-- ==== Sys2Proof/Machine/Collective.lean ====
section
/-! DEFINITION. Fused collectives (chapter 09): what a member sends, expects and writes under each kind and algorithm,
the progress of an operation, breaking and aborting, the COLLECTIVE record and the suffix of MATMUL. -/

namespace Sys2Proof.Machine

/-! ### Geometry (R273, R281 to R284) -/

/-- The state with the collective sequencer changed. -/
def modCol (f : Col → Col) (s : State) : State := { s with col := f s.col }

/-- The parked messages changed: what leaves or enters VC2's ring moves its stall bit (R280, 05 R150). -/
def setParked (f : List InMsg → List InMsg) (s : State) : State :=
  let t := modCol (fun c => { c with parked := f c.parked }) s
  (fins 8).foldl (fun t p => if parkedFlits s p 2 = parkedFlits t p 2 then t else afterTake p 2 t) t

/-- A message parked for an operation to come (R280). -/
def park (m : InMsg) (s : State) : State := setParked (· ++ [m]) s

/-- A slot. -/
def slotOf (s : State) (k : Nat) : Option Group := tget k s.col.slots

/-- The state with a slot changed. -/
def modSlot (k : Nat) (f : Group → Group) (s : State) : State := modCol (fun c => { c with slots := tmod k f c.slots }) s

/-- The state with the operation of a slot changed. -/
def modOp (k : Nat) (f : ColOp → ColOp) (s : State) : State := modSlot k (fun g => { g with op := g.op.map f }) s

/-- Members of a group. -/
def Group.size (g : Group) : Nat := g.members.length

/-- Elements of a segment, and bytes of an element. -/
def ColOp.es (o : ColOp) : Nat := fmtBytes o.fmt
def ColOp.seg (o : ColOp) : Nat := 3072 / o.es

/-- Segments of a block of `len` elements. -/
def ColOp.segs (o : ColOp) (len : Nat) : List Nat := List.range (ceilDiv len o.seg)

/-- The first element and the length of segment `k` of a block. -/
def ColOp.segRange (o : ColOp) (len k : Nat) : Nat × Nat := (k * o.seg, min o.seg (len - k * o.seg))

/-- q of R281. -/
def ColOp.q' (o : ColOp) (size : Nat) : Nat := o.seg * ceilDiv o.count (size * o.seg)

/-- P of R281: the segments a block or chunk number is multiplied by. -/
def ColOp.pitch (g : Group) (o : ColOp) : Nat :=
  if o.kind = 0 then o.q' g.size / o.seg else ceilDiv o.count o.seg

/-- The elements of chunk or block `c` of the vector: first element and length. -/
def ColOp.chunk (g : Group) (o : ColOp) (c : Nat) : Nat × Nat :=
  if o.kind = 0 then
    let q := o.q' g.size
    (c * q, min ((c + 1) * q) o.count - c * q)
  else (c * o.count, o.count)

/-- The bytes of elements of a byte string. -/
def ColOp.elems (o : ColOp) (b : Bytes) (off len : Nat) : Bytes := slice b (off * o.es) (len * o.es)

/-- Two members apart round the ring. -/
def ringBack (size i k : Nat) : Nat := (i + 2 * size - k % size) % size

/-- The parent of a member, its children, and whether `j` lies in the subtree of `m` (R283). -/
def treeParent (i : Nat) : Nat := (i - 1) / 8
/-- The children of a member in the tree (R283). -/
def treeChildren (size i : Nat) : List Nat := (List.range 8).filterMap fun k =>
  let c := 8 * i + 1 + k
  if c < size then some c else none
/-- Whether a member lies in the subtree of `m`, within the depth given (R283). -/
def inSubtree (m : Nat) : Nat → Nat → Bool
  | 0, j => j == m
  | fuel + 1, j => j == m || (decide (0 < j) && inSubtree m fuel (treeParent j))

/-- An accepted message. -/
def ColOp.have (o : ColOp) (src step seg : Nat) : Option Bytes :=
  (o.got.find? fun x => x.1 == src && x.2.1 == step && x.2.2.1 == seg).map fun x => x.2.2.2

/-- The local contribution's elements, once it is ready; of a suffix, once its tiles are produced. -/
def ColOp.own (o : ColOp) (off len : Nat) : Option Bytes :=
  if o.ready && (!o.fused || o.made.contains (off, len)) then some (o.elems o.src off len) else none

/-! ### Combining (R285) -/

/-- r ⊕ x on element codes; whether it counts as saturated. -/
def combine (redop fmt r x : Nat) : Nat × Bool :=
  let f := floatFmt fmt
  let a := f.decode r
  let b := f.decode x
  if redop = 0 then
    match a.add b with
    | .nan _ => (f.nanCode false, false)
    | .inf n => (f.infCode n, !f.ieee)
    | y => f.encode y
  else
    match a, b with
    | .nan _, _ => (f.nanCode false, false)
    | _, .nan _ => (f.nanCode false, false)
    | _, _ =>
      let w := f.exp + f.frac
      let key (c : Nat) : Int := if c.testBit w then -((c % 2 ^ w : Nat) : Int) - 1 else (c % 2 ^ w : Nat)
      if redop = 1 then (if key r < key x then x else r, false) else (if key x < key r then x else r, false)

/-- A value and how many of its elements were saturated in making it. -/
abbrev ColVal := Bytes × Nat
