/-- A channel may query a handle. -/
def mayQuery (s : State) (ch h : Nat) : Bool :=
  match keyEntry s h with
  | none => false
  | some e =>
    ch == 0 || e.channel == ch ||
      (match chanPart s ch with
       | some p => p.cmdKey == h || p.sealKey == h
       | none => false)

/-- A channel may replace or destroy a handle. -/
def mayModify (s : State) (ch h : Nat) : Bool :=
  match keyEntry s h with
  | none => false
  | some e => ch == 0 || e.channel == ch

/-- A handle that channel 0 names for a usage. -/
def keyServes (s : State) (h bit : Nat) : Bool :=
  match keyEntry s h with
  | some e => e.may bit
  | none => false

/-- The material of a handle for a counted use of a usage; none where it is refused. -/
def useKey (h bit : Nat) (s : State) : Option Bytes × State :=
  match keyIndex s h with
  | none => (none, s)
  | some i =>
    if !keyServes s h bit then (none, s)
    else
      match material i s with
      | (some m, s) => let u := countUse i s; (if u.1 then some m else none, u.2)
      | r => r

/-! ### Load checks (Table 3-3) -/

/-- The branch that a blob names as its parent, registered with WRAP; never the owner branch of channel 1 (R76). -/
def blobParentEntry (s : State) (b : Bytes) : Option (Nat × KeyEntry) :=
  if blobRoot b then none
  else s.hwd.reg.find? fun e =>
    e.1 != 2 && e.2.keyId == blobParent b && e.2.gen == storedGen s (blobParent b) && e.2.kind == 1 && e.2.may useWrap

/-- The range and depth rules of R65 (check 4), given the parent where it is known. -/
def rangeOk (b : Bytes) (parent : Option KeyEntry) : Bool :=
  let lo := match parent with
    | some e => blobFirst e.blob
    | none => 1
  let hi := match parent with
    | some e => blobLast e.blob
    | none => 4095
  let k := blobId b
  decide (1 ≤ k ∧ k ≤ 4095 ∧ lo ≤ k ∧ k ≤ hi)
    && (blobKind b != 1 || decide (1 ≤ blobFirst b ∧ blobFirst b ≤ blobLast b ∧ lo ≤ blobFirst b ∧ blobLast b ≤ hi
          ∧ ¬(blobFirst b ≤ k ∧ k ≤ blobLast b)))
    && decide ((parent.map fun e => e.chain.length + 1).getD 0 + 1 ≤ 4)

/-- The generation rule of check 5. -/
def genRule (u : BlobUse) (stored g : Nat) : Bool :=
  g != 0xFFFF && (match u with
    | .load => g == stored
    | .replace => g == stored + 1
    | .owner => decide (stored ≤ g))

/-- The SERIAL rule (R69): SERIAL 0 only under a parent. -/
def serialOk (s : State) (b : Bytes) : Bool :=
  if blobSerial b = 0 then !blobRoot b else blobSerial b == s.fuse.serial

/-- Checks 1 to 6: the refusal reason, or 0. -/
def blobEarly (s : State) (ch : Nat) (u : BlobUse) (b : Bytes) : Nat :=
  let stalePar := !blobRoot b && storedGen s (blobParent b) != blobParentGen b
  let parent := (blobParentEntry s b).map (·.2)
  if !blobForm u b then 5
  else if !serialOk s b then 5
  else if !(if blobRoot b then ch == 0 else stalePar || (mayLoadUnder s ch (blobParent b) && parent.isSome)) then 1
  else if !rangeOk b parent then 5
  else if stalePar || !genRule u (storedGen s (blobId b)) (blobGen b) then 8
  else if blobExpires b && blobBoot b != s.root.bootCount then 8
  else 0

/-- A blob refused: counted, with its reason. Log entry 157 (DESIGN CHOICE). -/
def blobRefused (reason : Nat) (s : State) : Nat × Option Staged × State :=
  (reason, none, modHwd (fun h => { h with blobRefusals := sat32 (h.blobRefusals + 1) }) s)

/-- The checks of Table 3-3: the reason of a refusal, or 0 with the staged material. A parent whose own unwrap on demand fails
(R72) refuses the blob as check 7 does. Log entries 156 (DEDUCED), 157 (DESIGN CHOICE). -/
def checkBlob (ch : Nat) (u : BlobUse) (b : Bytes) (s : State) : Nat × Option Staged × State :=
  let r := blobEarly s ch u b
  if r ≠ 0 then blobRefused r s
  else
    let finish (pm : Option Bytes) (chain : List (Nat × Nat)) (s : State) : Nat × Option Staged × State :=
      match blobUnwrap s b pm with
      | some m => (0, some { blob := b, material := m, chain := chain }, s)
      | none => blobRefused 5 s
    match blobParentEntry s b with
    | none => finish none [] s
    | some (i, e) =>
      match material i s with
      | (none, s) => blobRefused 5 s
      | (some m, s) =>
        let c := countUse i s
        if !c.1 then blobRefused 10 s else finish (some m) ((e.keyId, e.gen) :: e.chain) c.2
┄┄┄┄┄┄┄┄┄┄
Aim of the task »
Repeat word for word the lines above that run from the line containing "none => (none, s)" through the line containing "let lo := match parent with", both ends included, and nothing else.

Solution »
  | none => (none, s)
  | some i =>
    if !keyServes s h bit then (none, s)
    else
      match material i s with
      | (some m, s) => let u := countUse i s; (if u.1 then some m else none, u.2)
      | r => r

/-! ### Load checks (Table 3-3) -/

/-- The branch that a blob names as its parent, registered with WRAP; never the owner branch of channel 1 (R76). -/
def blobParentEntry (s : State) (b : Bytes) : Option (Nat × KeyEntry) :=
  if blobRoot b then none
  else s.hwd.reg.find? fun e =>
    e.1 != 2 && e.2.keyId == blobParent b && e.2.gen == storedGen s (blobParent b) && e.2.kind == 1 && e.2.may useWrap

/-- The range and depth rules of R65 (check 4), given the parent where it is known. -/
def rangeOk (b : Bytes) (parent : Option KeyEntry) : Bool :=
  let lo := match parent with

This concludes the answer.